Lexington, KY – This month, North Carolina State University and TruDiagnostic take the next step in their investigation into the human imprintome with an exclusive license agreement to any diagnostic techniques utilizing imprintome control regions.
For most genes, we inherit two working copies -- one from mom and one from dad. But with imprinted genes, we inherit only one working copy. Depending on the gene, either the copy from mom or the copy from dad is epigenetically silenced.
This monoallelic expression is controlled by parental-specific epigenetic marks, which are established in gametogenesis and early embryonic development and are persistent in all somatic cells throughout life. These regions of the genome are called imprint control regions (ICRs).
The imprintome is critical for development and growth and plays a major role in our risk of developing diseases and disorders, such as obesity, Alzheimer's disease, autism, bipolar disorder, and schizophrenia. Nevertheless, exploration into how these imprintome marks translate into disease risk has been limited because the complete repertoire of ICRs in the human genome - the human imprintome - had not been identified. This changed when researchers from NC State published the full list of 1,488 hemi-methylated candidate ICRs in July 2022. This represents the first time in history that these imprint regulatory regions of the genome were fully identified in humans.

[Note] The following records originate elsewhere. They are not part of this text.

/-- R51, R52: outside LOADING and while no job waits PENDING, SET SLOT writes the record of a slot that holds no
reservation and stands in front of no reserved REAR slot, with the unverified mark clear, and answers with the record.
R43, R44: a FRONT slot held by the OUT of a RETRIEVE that waits SLOT_BLOCKED, alone in PENDING, may be set OCCUPIED; the
reservation stays, and in the same event the RETRIEVE is evaluated again and enters READY, of which the Dispatcher is
told. -/
def Obligations.SetSlotWritesTheRecord : Prop :=
  ∀ (n : Byte) (b : List Byte) (x : SlotAddress) (v : SlotValues) (s : State), s.Settled →
    s.phase ≠ .loading → b.length = 6 → x = readSlotAddress (tripleAt b 0) → readSlotValues b 3 = some v →
    s.hasSlot x.aisle x.pos = true → s.rearAtRest x.aisle x.pos = true → s.hasTurn ⟨0x22, n, b⟩ →
    (s.NothingPending → (s.slot x.aisle x.pos).reservation = none →
      Completes (.setSlot n b) s
        ((s.popRequest.putSlot x.aisle x.pos ⟨v.condition, v.slotClass, v.pallet, none, false⟩).answer ⟨0x22, n, b⟩ .ok
          (put1 (conditionCode v.condition) ++ put1 v.slotClass ++ putOption 1 put1 v.pallet ++
            [0, 0, 0, 0, 0, 0, 0, 0, 0]))) ∧
    (∀ (i : Nat) (j : Job), rising s.jobs = true → (∀ e ∈ s.jobs, e.2.state = .pending → e.1 = i) →
      x.pos.depth = .front → (s.slot x.aisle x.pos).reservation = some ⟨.outOf, i⟩ → s.job i = some j →
      j.kind = .retrieve → j.state = .pending → j.reason = some .slotBlocked → j.aisle = x.aisle →
      j.slot = some x.pos → j.withdrawRequested = false → v.condition = .occupied →
      Completes (.setSlot n b) s
        (((s.popRequest.putSlot x.aisle x.pos
            ⟨.occupied, v.slotClass, v.pallet, some ⟨.outOf, i⟩, false⟩).setJob i { j with
          state := .ready
          reason := none
          assignment := none }).tellDispatcher.answer ⟨0x22, n, b⟩ .ok
          ([1] ++ put1 v.slotClass ++ putOption 1 put1 v.pallet ++ [1] ++ put1 (resKindCode .outOf) ++ put2 i ++
            put4 j.tag ++ [0])))

/-- R40: store choice gives a slot of the aisle that meets the four conditions and whose access time is the least of all
such slots, and gives none only when no slot of the aisle meets them. -/
def Obligations.StoreChoiceIsTheNearestCandidate : Prop :=
  ∀ (s : State) (a : Fin 16) (c : Nat) (g : Geometry), (s.aisle a).geometry = some g →
    (∀ p, s.chooseSlot a c (0, 0) none = some p →
      p ∈ slotsInTieOrder g ∧ s.choiceCandidate a c p = true ∧
      ∀ q ∈ slotsInTieOrder g, s.choiceCandidate a c q = true →
        max (p.bay * s.choiceTiming.1) (p.level * s.choiceTiming.2) ≤
          max (q.bay * s.choiceTiming.1) (q.level * s.choiceTiming.2)) ∧
    (s.chooseSlot a c (0, 0) none = none → ∀ q ∈ slotsInTieOrder g, s.choiceCandidate a c q = false)

/-! ## Dispatch -/

/-- R59, R76: SET HOLD FILTER writes the three fields of one entry and tells the Dispatcher; SET WEIGHTS writes the five
weights, Wa and Wp brought to their bounds, and tells nobody. Each answers with what it wrote. -/
def Obligations.DispatchSettingsAreWritten : Prop :=
  ∀ (n : Byte) (b : List Byte) (s : State),
    (∀ (k : Fin 8) (e : Bool), b.length = 6 → byteAt b 0 = k.val → byteAt b 1 = e.toNat → s.hasTurn ⟨0x30, n, b⟩ →
      exec (.setHoldFilter n b) s =
        .next ((s.popRequest.setFilter k
          ⟨e, BitVec.ofNat 16 (wordAt b 2), BitVec.ofNat 16 (wordAt b 4)⟩).tellDispatcher.answer ⟨0x30, n, b⟩ .ok
          (put1 k.val ++ putFlag e ++ put2 (wordAt b 2) ++ put2 (wordAt b 4)))) ∧
    (∀ e : Bool, b.length = 9 → byteAt b 8 = e.toNat → s.hasTurn ⟨0x31, n, b⟩ →
      exec (.setWeights n b) s =
        .next (({ s.popRequest with disp := { s.disp with
          weights := ⟨min 255 (wordAt b 0), min 8191 (wordAt b 2), wordAt b 4, wordAt b 6, e⟩ } }).answer
          ⟨0x31, n, b⟩ .ok
          (putFlag (decide (255 < wordAt b 0) || decide (8191 < wordAt b 2)) ++ put2 (min 255 (wordAt b 0)) ++
            put2 (min 8191 (wordAt b 2)) ++ put2 (wordAt b 4) ++ put2 (wordAt b 6) ++ putFlag e)))

/-- R77: QUERY DISPATCH is admitted in every phase and answers OK with the five weights, the eight hold filter entries,
the held flag, the level of the HOLD input and the debounce state; it changes nothing. -/
def Obligations.QueryDispatchReportsAndChangesNothing : Prop :=
  ∀ (n : Byte) (s : State), s.hasTurn ⟨0x32, n, []⟩ →
    exec (.queryDispatch n []) s =
      .next (s.popRequest.answer ⟨0x32, n, []⟩ .ok
        (put2 s.disp.weights.wa ++ put2 s.disp.weights.wp ++ put2 s.disp.weights.wh ++ put2 s.disp.weights.u ++
          putFlag s.disp.weights.dual ++
          (List.finRange 8).flatMap (fun k => put1 k.val ++ putFlag (s.disp.filters.get k).enabled ++
            put2 (s.disp.filters.get k).argument.toNat ++ put2 (s.disp.filters.get k).mask.toNat) ++
          putFlag s.disp.held ++ put1 (levelCode s.disp.holdInput) ++ putFlag s.disp.settling))

/-- R66: the per-pallet time of a single is its trip time, that of a dual half of it rounded up, and either at most
999,999. -/
def Obligations.PerPalletTime : Prop :=
  ∀ t : Nat, singlePrice t = min 999999 t ∧
    (∃ h, (2 * h = t ∨ 2 * h = t + 1) ∧ dualPrice t = min 999999 h)

/-- R68, the tenth law: with the weights in their ranges and every priority at most 7, the score of every candidate lies
from −152,872 to 999,999. -/
def Obligations.ScoresLieWithinTheLimits : Prop :=
  ∀ (s : State) (x : Candidate), s.disp.weights.wp ≤ 8191 → s.disp.weights.wh ≤ 65535 →
    (∀ e ∈ s.jobs, e.2.priority ≤ 7) → x ∈ s.candidates → -152872 ≤ x.score ∧ x.score ≤ 999999

/-- R71, R72: the candidate a round takes is one of the round's, and no other comes before it, where a lower score comes
first, and at equal score the greater age, the lower lowest record index, a single before a dual, the lower crane, and
the lower higher record index, in this order. -/
def Obligations.RoundTakesTheBestCandidate : Prop :=
  (∀ (l : List Candidate) (x : Candidate), bestCandidate l = some x → x ∈ l ∧ ∀ y ∈ l, y.better x = false) ∧
  ∀ x y : Candidate, x.better y = true ↔ x.score < y.score ∨ x.score = y.score ∧ (y.age < x.age ∨ y.age = x.age ∧
    (x.low < y.low ∨ x.low = y.low ∧ (x.legs.length < y.legs.length ∨ x.legs.length = y.legs.length ∧
      (x.crane < y.crane ∨ x.crane = y.crane ∧ x.high < y.high))))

Acclaimed scientist Dr. Randy Jirtle, one of the authors on this publication, thinks this represents a major step forward in our ability to predict disease risk. “The identification of the human imprintome will allow scientists to determine - simply by sampling DNA from the blood or other accessible tissues - the role imprinted genes epigenetically altered by environmental exposures play in the formation of all diseases and behavioral disorders.”
With the full list of human ICRs identified, researchers from TruDiagnostic and NC State University collaborated to create a custom methylation infinium microarray that can examine the entirety of the human imprintome. This month, TruDiagnostic signed an exclusive license agreement to use and develop this microarray in further imprintome research.
TruDiagnostic is now working with private and commercial researchers across the world to generate epigenetic health data using this new research tool.
“We are excited to make this research tool available to all of our research collaborators,” Said Annie Prestrud MPH, TruDiagnotic’s Grant and Research Director. “We believe that investigations into the lifestyle and behavioral effects that regulate ICRs will help identify behaviors, exposures, medications, and chemicals which may be important to avoid prior to conception in order to decrease disease risk in children. Novel mechanisms that contribute to diseases and behavioral disorders may also be identified, providing new actionable drug targets. We encourage anyone working on methylation diagnostics to consider using this Human Imprintome Array.”